■ How to complete this task: Work out how many lines below contain the word "raiseG". Only the number is wanted.

■ Records to process:
-- ==== Sys2Proof/Machine/Ingress.lean ====
section
/-! DEFINITION. The path of a frame from its last byte to its queues: the MAC's checks, link-down, lane-mode writes,
dispatch, cell requests, the Galley commit, the residue and the recirculation paths (R11 to R35, R46 to R66, R125 to R127,
R383). -/

namespace Sys2Proof.Machine

/-! ### Frames that no program sees (R23, R32, R33, R267, R293) -/

/-- A command frame of port `p` (R293). -/
def State.isCommandFrame (s : State) (p : Nat) (bs : List Byte) : Bool :=
  beAt bs 0 6 == s.ownAddr p && beAt bs 12 2 == s.fld F.CMD_NET_CFG_ETHERTYPE

/-- A frame that is consumed before any program: PAUSE and PFC, an answered peer-delay request, a command frame. -/
def State.consumed (s : State) (p : Nat) (bs : List Byte) : Bool :=
  beAt bs 12 2 == 0x8808 || s.isPdelayReq p bs || s.isCommandFrame p bs

/-- The punt policer of a port: 200,000 frames/s, one token in 3,125 cycles, a burst of 256 (R33). Answers whether the
frame passes. -/
def State.policer (s : State) (p : Nat) : Bool × State :=
  let ps := s.port p
  let gained := (s.time.cycles - ps.puntAt) / 3125
  let tokens := min 256 (ps.puntTokens + gained)
  let at_ := if tokens = 256 then s.time.cycles else ps.puntAt + 3125 * gained
  if tokens = 0 then (false, (s.setPort p { ps with puntAt := at_ }).count (R.PRT_C_PUNT_POLICE_DROP p))
  else (true, s.setPort p { ps with puntTokens := tokens - 1, puntAt := at_ })

/-! ### Dropping a received frame -/

/-- A received frame is dropped by its MAC or cut short, wherever it stands (R58, R91, R119). -/
def State.macDrop (s : State) (i : Nat) : State :=
  match s.frame i with
  | none => s
  | some f => match f.stage with
    | .running c => s.abandon c (R.CMP_C_ABANDONED (c / 8) (c % 8))
    | .committed => (s.modFrame i fun g => { g with complete := true }).goBad i fun t => t
    | .dropped => match s.runner i with
      | some c => s.abandon c (R.CMP_C_ABANDONED (c / 8) (c % 8))
      | none => (s.dropFrame i).checkSettled
    | _ => s.loseFrame i

/-- Release the staging place and the cells of a frame that is consumed. -/
def State.consume (s : State) (i : Nat) : State := s.loseFrame i

/-! ### FRAME_END (R23, R24, R32, R33, R35, R293) -/

/-- The FCS of a received frame: good, bad, or exactly inverted. -/
inductive FcsCheck where
  | good
  | bad
  | stomped
  deriving DecidableEq, Repr

def fcsCheck (bs : List Byte) : FcsCheck :=
  let want := fcsOf (bs.take (bs.length - 4))
  let got := bs.drop (bs.length - 4)
  if got = want then .good else if got = want.map fun b => ~~~ b then .stomped else .bad

/-- A command frame reaches the command unit, through the policer and the port's role (R35, R293). Role NONE permits no
command. -/
def State.takeCommand (s : State) (p i : Nat) (f : Frame) : State :=
  let (ok, t) := s.policer p
  if ok = false then t.consume i
  else if f.role = 0 then (((t.count (R.PRT_C_CMD_ROLE_DROP p)).raisePort p 5).raiseG 41 3).consume i
  else (t.consume i).commandFrame p f.role f.bytes

/-- A frame that arrived before the first lock-up: one for the port's own address is punted with reason 0, every other
one is dropped (R32; the reason is a DESIGN CHOICE, log entry 36). -/
def State.preLockup (s : State) (p i : Nat) (f : Frame) : State :=
  if beAt f.bytes 0 6 = s.ownAddr p then
    let (ok, t) := s.policer p
    if ok then
      let t := t.reown f.cells 0x12
      let ps := t.port p
      let t := t.setPort p { ps with staging := ps.staging.filter (· != i) }
      let t := (t.modFrame i fun g => { g with stage := .committed }).acquire i
      (t.puntFrame i 0).release i 0x11
    else t.consume i
  else (s.count (R.PRT_C_RX_PRE_LOCKUP_DROP p)).consume i

/-- A complete frame that passed R23. -/
def State.received (s : State) (p i : Nat) (f : Frame) : State :=
  if beAt f.bytes 12 2 = 0x8808 then (s.count (R.PRT_C_RX_PAUSE_DROP p)).consume i
  else if s.isPdelayReq p f.bytes then (s.pdelayRequest p f).consume i
  else if s.isCommandFrame p f.bytes then s.takeCommand p i f
  else if f.tag = 2 then s.preLockup p i f
  else s

/-- A far-end PCS loopback sends what the lane receives (R37; log entry 95). -/
def State.farEnd (s : State) (p : Nat) (bytes : List Byte) : State :=
  if s.loop p = 2 then s.emit (.frame p bytes false false) else s

/-- The frame that port `p` receives ends (R23). A frame too short or too long is counted for its length alone,
whatever its FCS (DESIGN CHOICE, log entry 101). -/
def State.endFrame (s : State) (p : Nat) (assemblyErr : Bool) : State :=
  match (s.port p).rx with
  | none => s
  | some i =>
    let t := s.setPort p { s.port p with rx := none }
    match t.frame i with
    | none => t
    | some f =>
      let len := f.bytes.length
      let t := t.farEnd p f.bytes
      if assemblyErr then t.macDrop i
      else if len < 64 then (t.count (R.PRT_C_RX_RUNT p)).macDrop i
      else if t.maxFrame p < len then (t.count (R.PRT_C_RX_OVERSIZE p)).macDrop i
      else match fcsCheck f.bytes with
        | .bad => (t.count (R.PRT_C_RX_FCS_ERR p)).macDrop i
        | .stomped => (t.count (R.PRT_C_RX_STOMPED p)).macDrop i
        | .good =>
          let t := (t.count (R.PRT_C_RX_FRAMES_OK p)).countN (R.PRT_C_RX_BYTES_OK p) len
          if f.stage = .dropped then
            match t.runner i with
            | some _ => (t.setFrame i { f with complete := true }).endStall i
            | none => (t.dropFrame i).checkSettled
          else
            let t := (t.setFrame i { f with complete := true }).endStall i
            match f.stage with
            | .staged => t.received p i { f with complete := true }
            | _ => t

/-- FRAME_END. -/
def execFrameEnd (p : Port) (fragments smdErrs : Nat) (assemblyErr : Bool) (s : State) : Out State :=
  .next (
    let t := (s.countN (R.PRT_C_MERGE_RX_FRAGMENTS p) fragments).countN (R.PRT_C_MERGE_RX_SMD_ERR p) smdErrs
    let t := if assemblyErr then t.count (R.PRT_C_MERGE_RX_ASSEMBLY_ERR p) else t
    t.endFrame p assemblyErr)

/-- A frame that port `p` sends in near-end loopback is what it receives (R37; log entry 95): unless the port is
receiving one already or receives none, it passes the ingress boundary whole. -/
def State.nearEnd (s : State) (p : Nat) (bytes : List Byte) : State :=
  if (s.port p).rx.isSome then s
  else
    let t := s.startFrame p
    if (t.port p).rx.isSome then (t.takeBytes p bytes).endFrame p false else t

/-- What port `p` sends: onto the lane, or back into its own receiver in near-end loopback; in far-end loopback the lane
carries what it receives, and the port's own frames do not leave (R37; log entry 95). -/
def State.sendFrame (s : State) (p : Nat) (bytes : List Byte) (stomped aborted : Bool) : State :=
  if s.loop p = 0 ∨ s.loop p = 3 then s.emit (.frame p bytes stomped aborted)
  else if s.loop p = 1 ∧ aborted = false then s.nearEnd p bytes
  else s

/-! ### Link-down (R28 to R30) -/

/-- Count a frame that link-down takes out of queue `q`. -/
def State.ldCount (s : State) (p q : Nat) (admitted : Bool) : State :=
  (s.count (if admitted then R.PRT_C_LD_ADMITTED_DISCARD p else R.PRT_C_LD_BE_FLUSH p)).count (R.EGR_Q_C_LD_DROP q)

/-- Flush every queue of a port whose hold time has ended (R29). -/
def State.flushHeld (s : State) (p : Nat) : State :=
  (s.busyQueues p).foldl (fun t q => t.removeRefs q (fun _ _ => true) fun u _ => u.ldCount p q false) s

/-- The edits of a frame on the wire that changed nothing are counted (R227, R266). -/
def State.countSkips (s : State) (skips range : Nat) : State :=
  let t := if skips = 0 then s else (s.countN R.EGR_C_EDIT_SKIP skips).raiseG 40 6
  if range = 0 then t else (t.countN R.TIM_C_CF_RANGE range).raiseG 42 5

/-- A one-step peer-delay response, whose twoStepFlag is 0, gets its turnaround when it leaves (R267): correctionField
is at byte 22. After a step backwards the turnaround is negative. -/
def Frame.pdelayBody (f : Frame) (tx : Stamp) : Frame :=
  match f.src with
  | .pdelay _ false cf rx =>
    if bitOf (f.bytes.getD 20 0) 1 then f
    else { f with bytes := overwrite f.bytes 22 (toBE 8 (wrap 64 ((cf : Int) + (tx : Int) - (rx : Int)))) }
  | _ => f

/-- The frame on the wire as the edit unit makes it, with what it read at the start (R227). -/
def State.wireEdited (s : State) (p : Nat) (w : TxFrame) (f : Frame) : List Byte × Nat × Nat :=
  s.edited w.env (f.pdelayBody w.tx) p w.ref.mirror w.tx

/-- A frame partly transmitted is abandoned (R28); the edits that its start refused are counted (R266). -/
def State.abortTx (s : State) (p : Nat) (w : TxFrame) : State :=
  let t := match s.frame w.ref.frame with
    | some f => s.countSkips (s.wireEdited p w f).2.1 (s.wireEdited p w f).2.2
    | none => s
  ((t.count (R.PRT_C_TX_ABORTED p)).sendFrame p w.bytes w.stomp true).removeRef w.queue w.ref

/-- A frame that is partly received is cut short: RX_FRAGMENT, and the drop of R28. -/
def State.cutRx (s : State) (p : Nat) : State :=
  match (s.port p).rx with
  | none => s
  | some i =>
    let t := s.setPort p { s.port p with rx := none }
    (t.count (R.PRT_C_RX_FRAGMENT p)).macDrop i

/-- The link is declared down now (R28). -/
def State.linkDownNow (s : State) (p : Nat) : State :=
  let t := (s.setFlag (F.PRT_STATUS_LINK_UP p) false).setFlag (F.PRT_STATUS_AN_DONE p) false
  let t := (t.setPort p { t.port p with downDeb := false, upDeb := false }).raisePort p 0
  let hold := decide (t.fld (F.PRT_LINK_TIMING_HOLD p) ≠ 0)
  let t := t.setFlag (F.PRT_STATUS_HOLDING p) hold
  let eg := t.egrPort p
  let cut := [eg.wire, eg.preempted].filterMap id
  let t := cut.foldl (fun u w => u.bringCredit w.queue) t
  let t := t.setEgr p { eg with wire := none, picked := none, preempted := none }
  let t := cut.foldl (fun u w => u.abortTx p w) t
  let t := (t.busyQueues p).foldl (fun u q => u.removeRefs q (fun _ f => f.admitted) fun v _ => v.ldCount p q true) t
  let t := t.cutRx p
  let t : State :=
    if hold then
      (t.busyQueues p).foldl (fun u q =>
        let eq := u.queue q
        u.setQueue q { eq with refs := eq.refs.map fun r => { r with held := true } }) t
    else t.flushHeld p
  (t.restartMerge p).linkDownFlush p

/-- LINK_DOWN: the down debounce expires (R27, R28). -/
def execLinkDown (p : Port) (s : State) : Out State :=
  .next (if (s.port p).downDeb && s.flag (F.PRT_STATUS_LINK_UP p) then s.linkDownNow p else s)

/-- HOLD_TIME_EXPIRY (R29). -/
def execHoldTimeExpiry (p : Port) (s : State) : Out State :=
  .next (
    if s.flag (F.PRT_STATUS_HOLDING p) then (s.setFlag (F.PRT_STATUS_HOLDING p) false).flushHeld p else s)

/-- The link is brought down by the device itself: only an up link has a link-down. -/
def State.forceDown (s : State) (p : Nat) : State := if s.flag (F.PRT_STATUS_LINK_UP p) then s.linkDownNow p else s

/-- An accepted or refused PRT_MODE write (R19 to R21). A change of mode takes the receive signal away until the lane
has trained again (DEDUCED, log entry 93), and a port made DISABLED is one whose hold time has ended (R29). -/
def State.modeWrite (s : State) (p : Nat) (v : W32) : State :=
  let code := s.modeRefusal p v
  if code ≠ 0 then (s.setFld (F.PRT_STATUS_REFUSE_CODE p) code).raisePort p 2
  else
    let m := bitsOf v 2 0
    let change := m != s.fld (F.PRT_MODE_MODE p) || bitsOf v 5 4 != s.fld (F.PRT_MODE_FEC p)
    let t := (s.plainWrite (R.PRT_MODE p) (v.setWidth 64)).setFld (F.PRT_STATUS_REFUSE_CODE p) 0
    if change then
      let t := t.forceDown p
      let t := if p % 4 = 0 then
          [1, 2, 3].foldl (fun u k => u.setFlag (F.PRT_STATUS_FUSED_SUB (p + k)) (m == 6)) t
        else t
      let t := ((t.setFlag (F.PRT_STATUS_PCS_LOCK p) false).setFlag (F.PRT_STATUS_TRAINING p) false).setSignal p false
      let t := t.setPort p { t.port p with modePending := true, downDeb := false, upDeb := false }
      if m = 0 then (t.setFlag (F.PRT_STATUS_HOLDING p) false).flushHeld p else t
    else t

/-- PRT_MODE_WRITE. -/
def execPrtModeWrite (p : Port) (v : W32) (s : State) : Out State :=
  .next (s.byHost (R.PRT_MODE p) fun s => s.modeWrite p v)

/-! ### The dispatcher's choice (R13 to R16, R383) -/

/-- The six eligible cases of region `r`, its own first. -/
def eligible (r : Nat) : List Nat :=
  [2 * r, 2 * r + 1, 2 * ((r + 1) % 8), 2 * ((r + 1) % 8) + 1, 2 * ((r + 7) % 8), 2 * ((r + 7) % 8) + 1]

/-- The compositors of case `c` that are reserved: its lowest unfenced ones (DESIGN CHOICE, log entry 37). -/
def State.reservedComps (s : State) (c : Nat) : List Nat :=
  (((List.range 8).map fun i => 8 * c + i).filter fun k => !s.compFenced k).take (s.effReserve c)

def State.unreservedComps (s : State) (c : Nat) : List Nat :=
  (((List.range 8).map fun i => 8 * c + i).filter fun k => !s.compFenced k).drop (s.effReserve c)

/-- The first of some compositors that holds no frame. -/
def State.freeComp (s : State) (ks : List Nat) : Option Nat := ks.find? fun k => (s.comp k).frame.isNone

/-- A case that accepts frames: awake, unfenced, not under repair. -/
def State.caseOpen (s : State) (c : Nat) : Bool :=
  s.fld (F.PWR_CASE_STATE c) == 0 && !s.caseFenced c && (s.caseOf c).repair.isEmpty

/-- Where a frame goes. -/
inductive Choice where
  | comp (k : Nat)
  | drop
  | wait
  deriving DecidableEq, Repr

/-- The case with the greatest thermal headroom: the first of the list on a tie (R383). -/
def State.coolest (s : State) (cs : List Nat) : Option Nat :=
  cs.foldl (fun m c => match m with
    | none => some c
    | some d => if s.sensor c < s.sensor d then some c else some d) none

/-- The tie order of R383: the own region, then the lower case number. -/
def tieOrder (r : Nat) : List Nat :=
  [2 * r, 2 * r + 1] ++ (List.range 16).filter fun c => (eligible r).contains c && c / 2 != r

/-- The choice for a frame of region `r`: of an admitted port, or best-effort with its port's DEF_CLASS (R383). Of
several cases in one step of R383 the one with the greatest headroom is taken (R13; for the two cases of an admitted
frame's own region DEDUCED, log entry 102). -/
def State.choose (s : State) (r : Nat) (adm : Bool) (cls : Nat) : Choice :=
  if adm then
    let own := [2 * r, 2 * r + 1].filter fun c => s.caseOpen c && (s.freeComp (s.reservedComps c)).isSome
    match (s.coolest own).bind fun c => s.freeComp (s.reservedComps c) with
    | some k => .comp k
    | none =>
      let f := min (s.effFloor (2 * r)) (s.effFloor (2 * r + 1))
      let cs := (tieOrder r).filter fun c => c / 2 != r && s.caseOpen c && !s.caseSheds c &&
        decide (f ≤ s.casePoint c) && (s.freeComp (s.unreservedComps c)).isSome
      match (s.coolest cs).bind fun c => s.freeComp (s.unreservedComps c) with
      | some k => .comp k
      | none => .wait
  else
    let withheld := decide (6 ≤ s.pwr.step) && decide (cls + 6 ≤ s.pwr.step)
    let cs := (tieOrder r).filter fun c => !withheld && s.caseOpen c && !s.caseSheds c &&
      (s.freeComp (s.unreservedComps c)).isSome
    match (s.coolest cs).bind fun c => s.freeComp (s.unreservedComps c) with
    | some k => .comp k
    | none => if 6 ≤ s.pwr.step then .drop else .wait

■ Response area: 3